Appropriate treatment was initiated in 76.9% (10/13) of patients, with median duration of treatment of eight weeks, mean of 8.7 ± 3.2 weeks, and range of two to 12 weeks. Of these ten patients who received treatment, 8 received erythromycin and one each received clarithromycin and tetracycline. One patient received, following erythromycin, doxycycline for two weeks due to gastrointestinal intolerance from erythromycin, and subsequently received clarithromycin suppressive treatment.

Seven of 13 patients went into remission (53.8%), three into clinical improvement (23.1%) and three into clinical deterioration (23.1%). Of ten patients who received appropriate treatment, seven went into remission, and the frequency of therapeutic failure was 30% (3/10). In addition, among those patients who had remissions, 20% (2/10) relapsed and were re-treated with doxycycline and rifampin.

Eight of 13 patients went into death (61.5%), being 28.6% of them (2/7) probably related to bacillary angiomatosis (in one patient the cause of death was unknown). The median time of survival after the diagnosis of bacillary angiomatosis was 10.5 months, mean of 10.75 ± 5.32 months and range of five to 17 months. Seven of 13 patients (53.8%) had opportunistic infections after the diagnosis of bacillary angiomatosis.

DISCUSSION

Bacillary angiomatosis is an emergent infectious disease, and is included in category B of the CDC revised system for classification of HIV infection and surveillance for AIDS cases in adults and adolescents². However, as previously described by MOHLE-BOETANI et al.¹⁴ and PLETTENBERG et al.¹⁹, the majority of patients with this infection present with advanced stages of immunosuppression (CD4⁺ T cell count less than 200 cells/mm³); some authors have suggested that bacillary angiomatosis should be given a category C case definition¹⁴.
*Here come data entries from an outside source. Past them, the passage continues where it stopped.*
-- ==== Sys2Proof/Machine/VectorAlu.lean ====
section
/-! DEFINITION. The 2-lane vector ALU (40_datapath_units.md R90 to R99): each operation acts on the two
64-bit lanes independently. A lane is an integer or a binary64 pattern, as the operation reads it
(R99). -/

namespace Sys2Proof.Machine

/-- A vector value: lane 0 ("low") and lane 1 ("high") (40_datapath_units.md R90). -/
structure Vec2 where
  lane0 : Word
  lane1 : Word
  deriving DecidableEq, Repr

/-- `VMAKE(x, y)` (R91). -/
def vMake (x y : Word) : Vec2 := ⟨x, y⟩

/-- `VSPLAT(x)` (R91). -/
def vSplat (x : Word) : Vec2 := ⟨x, x⟩

/-- `VLO(v)` (R92). -/
def vLo (v : Vec2) : Word := v.lane0

/-- `VHI(v)` (R92). -/
def vHi (v : Vec2) : Word := v.lane1

/-- `VADD(u, v)`, each lane modulo 2^64 (R93). -/
def vAdd (u v : Vec2) : Vec2 := ⟨u.lane0 + v.lane0, u.lane1 + v.lane1⟩

/-- `VSUB(u, v)`, each lane modulo 2^64 (R93). -/
def vSub (u v : Vec2) : Vec2 := ⟨u.lane0 - v.lane0, u.lane1 - v.lane1⟩

/-- `VAND(u, v)` (R94). -/
def vAnd (u v : Vec2) : Vec2 := ⟨u.lane0 &&& v.lane0, u.lane1 &&& v.lane1⟩

/-- `VSHR(u, n)`, zeros shifted in (R95). -/
def vShr (u : Vec2) (n : Nat) : Vec2 := ⟨u.lane0 >>> n, u.lane1 >>> n⟩

/-- `VMUL(u, v)`, the low 64 bits of each lane product (R96). -/
def vMul (u v : Vec2) : Vec2 := ⟨u.lane0 * v.lane0, u.lane1 * v.lane1⟩

/-- `VFMA(x, y, z)` on binary64 lanes (R97). -/
def vFma (x y z : Vec2) : Vec2 :=
  ⟨fmaBits x.lane0 y.lane0 z.lane0, fmaBits x.lane1 y.lane1 z.lane1⟩

/-- `VFSUB(x, y)` on binary64 lanes (R98). -/
def vFsub (x y : Vec2) : Vec2 := ⟨fsubBits x.lane0 y.lane0, fsubBits x.lane1 y.lane1⟩

end Sys2Proof.Machine
end

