-- ==== Sys2Proof/Machine/Flags.lean ====
section
/-! DEFINITION. The flags (10_state.md R26, R29): each command writes only the flag the table names for
it. EQ and GT come from the comparator, BORROW from the subtractor (40_datapath_units.md R104 to
R106). -/

namespace Sys2Proof.Machine

/-- `STATUS.BORROW <- b`. -/
def State.setBorrow (s : State) (b : Bool) : State := { s with status := { s.status with borrow := b } }

/-- `STATUS.EQ <- b`. -/
def State.setEq (s : State) (b : Bool) : State := { s with status := { s.status with eq := b } }

/-- `STATUS.GT <- b`. -/
def State.setGt (s : State) (b : Bool) : State := { s with status := { s.status with gt := b } }

/-- One draw of free values was made. -/
def State.drew (s : State) : State := { s with draws := s.draws + 1 }

/-- When the rule of a compare or a subtraction gives its result: both operands canonical, also where
one register is named twice (10_state.md R35, 00_scope.md R15; 93 U1, U7; log entry 5). -/
abbrev PairDefined (W L : Nat) (ra rb : Reg) (s : State) : Prop :=
  Canonical W ((s.reg ra).limbs L) ∧ Canonical W ((s.reg rb).limbs L)

/-- The EQ computation of CMPEQ.w on L limbs (41_fwi_primitives.md R121 to R123); any value where it is
not defined (93 U1). -/
def compareEq (op : BitVec 8) (W L : Nat) (ra rb : Reg) (s : State) : State :=
  if PairDefined W L ra rb s then s.setEq (eqLimbs ((s.reg ra).limbs L) ((s.reg rb).limbs L))
  else (s.setEq (Config.freeFlag s.draws op (sourceWords s ra rb L))).drew

/-- The GT computation of CMPGT.w on L limbs (41_fwi_primitives.md R124 to R126); any value where it is
not defined (93 U1). -/
def compareGt (op : BitVec 8) (W L : Nat) (ra rb : Reg) (s : State) : State :=
  if PairDefined W L ra rb s then s.setGt (gtLimbs ((s.reg ra).limbs L) ((s.reg rb).limbs L))
  else (s.setGt (Config.freeFlag s.draws op (sourceWords s ra rb L))).drew

/-- SUB.w on L limbs of W bits: result words and BORROW (41_fwi_primitives.md R127 to R129); any value
in the L result words and in BORROW where it is not defined (93 U1). -/
def subtract (op : BitVec 8) (W L : Nat) (rd ra rb : Reg) (s : State) : State :=
  if PairDefined W L ra rb s then
    let r := subLimbs W ((s.reg ra).limbs L) ((s.reg rb).limbs L)
    (s.setReg rd (BigReg.ofWords (wordsOfLimbs r.1))).setBorrow r.2
  else
    (freeResult op (sourceWords s ra rb L) L rd s).setBorrow
      (Config.freeFlag s.draws op (sourceWords s ra rb L))

end Sys2Proof.Machine
end

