-- ==== Sys2Proof/Machine/HostProgram.lean ====
section
/-! DEFINITION. Host programs (00_scope.md R18): the pseudo-instructions of 30_encoding.md R80 as lists
of port transactions, and a command line as the write to CMD it stands for (R79). They are the host's
abbreviations, no commands of the block. -/

namespace Sys2Proof.Machine

/-- A target of the load pseudo-instructions: X0 to X3 or MOD (R80). -/
inductive LoadTarget where
  | x (r : Reg)
  | modulus
  deriving DecidableEq, Repr

/-- The port address of word `k` of a target (R80). -/
def LoadTarget.addr : LoadTarget → Fin Config.nWord → Addr
  | .x r, k => xAddr r k
  | .modulus, k => modAddr k

/-- Nine port writes, word k to `base(T) + k`. -/
def loadWords (T : LoadTarget) (w : Fin Config.nWord → Nat) : List HostOp :=
  (List.finRange Config.nWord).map fun k => .regWrite (T.addr k) (BitVec.ofNat 64 (w k))

/-- `LD.I32 T, v`; word 8 gets v >> 256 (R80). -/
def ldI32 (T : LoadTarget) (v : Nat) : List HostOp :=
  loadWords T fun k => if k.val = 8 then v / 2 ^ 256 else v / 2 ^ (32 * k.val) % 2 ^ 32

/-- `LD.I30 T, v` (R80). -/
def ldI30 (T : LoadTarget) (v : Nat) : List HostOp :=
  loadWords T fun k => v / 2 ^ (30 * k.val) % 2 ^ 30

/-- `LD.I29 T, v` (R80). -/
def ldI29 (T : LoadTarget) (v : Nat) : List HostOp :=
  loadWords T fun k => v / 2 ^ (29 * k.val) % 2 ^ 29

/-- `LD.F51 T, v`: binary64 words, words 5 to 8 zero (R80). -/
def ldF51 (T : LoadTarget) (v : Nat) : List HostOp :=
  loadWords T fun k => if k.val < 5 then (f64OfNat (v / 2 ^ (51 * k.val) % 2 ^ 51)).toNat else 0

/-- `LDN0 n` (R80). -/
def ldN0 (n : Nat) : List HostOp := [.regWrite n0Addr (BitVec.ofNat 64 n)]

/-- `RD.I32 Xr`, `RD.I30 Xr`, `RD.I29 Xr`, `RD.F51 Xr`: the reads of the first L words (R80). -/
def rdReg (r : Reg) (L : Nat) : List HostOp :=
  ((List.finRange Config.nWord).take L).map fun k => .regRead (xAddr r k)

/-- `RDST` (R80). -/
def rdSt : List HostOp := [.regRead statusAddr]

/-- A command line: the write of its word to CMD (R79). -/
def commandLine (i : Instr) : List HostOp := [.regWrite cmdAddr (encode i)]

/-- `s` with a host program to be performed before what is already pending. -/
def State.withProgram (s : State) (prog : List HostOp) : State := { s with pending := prog ++ s.pending }

end Sys2Proof.Machine
end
Bacillary angiomatosis and HIV is a relatively rare disease: PLETTENBERG et al.¹⁹described 21 cases from 22 AIDS reference centers in Germany and found a frequency of 1.2 cases per 1,000 HIV infected patients between 1990 to 1996. Our data gives a similar frequency in incidence data reviewed from two hospitals in Rio de Janeiro (1.42 cases per 1,000 patients). However, because of the retrospective nature of our study, all cases of bacillary angiomatosis may not have been included in this analysis; additionally, underreporting of AIDS cases in our setting is common, which may affect our incidence data. Other patients with bacillary angiomatosis, for example those who received transplants⁸, those with neoplasms¹³, those receiving immunosuppressive treatments^17,20, and normal patients who had contact with cats^4,23 as described in medical literature were not identified in our study.

Concerning the sex distribution of the patients with bacillary angiomatosis, all patients were men (Table 1), similar to the description in the medical literature^14,19. This likely represents the distribution of HIV infection in the population, rather than a predilection for men over women¹. The median age (39 years) (Table 1) is identical to what was described by PLETTENBERG et al.¹⁹ and slightly older than that reported by MOHLE-BOETANI et al.¹⁴ (37 years) who performed a case-control study. This age range likely reflects the age distribution of HIV infection in the population studied.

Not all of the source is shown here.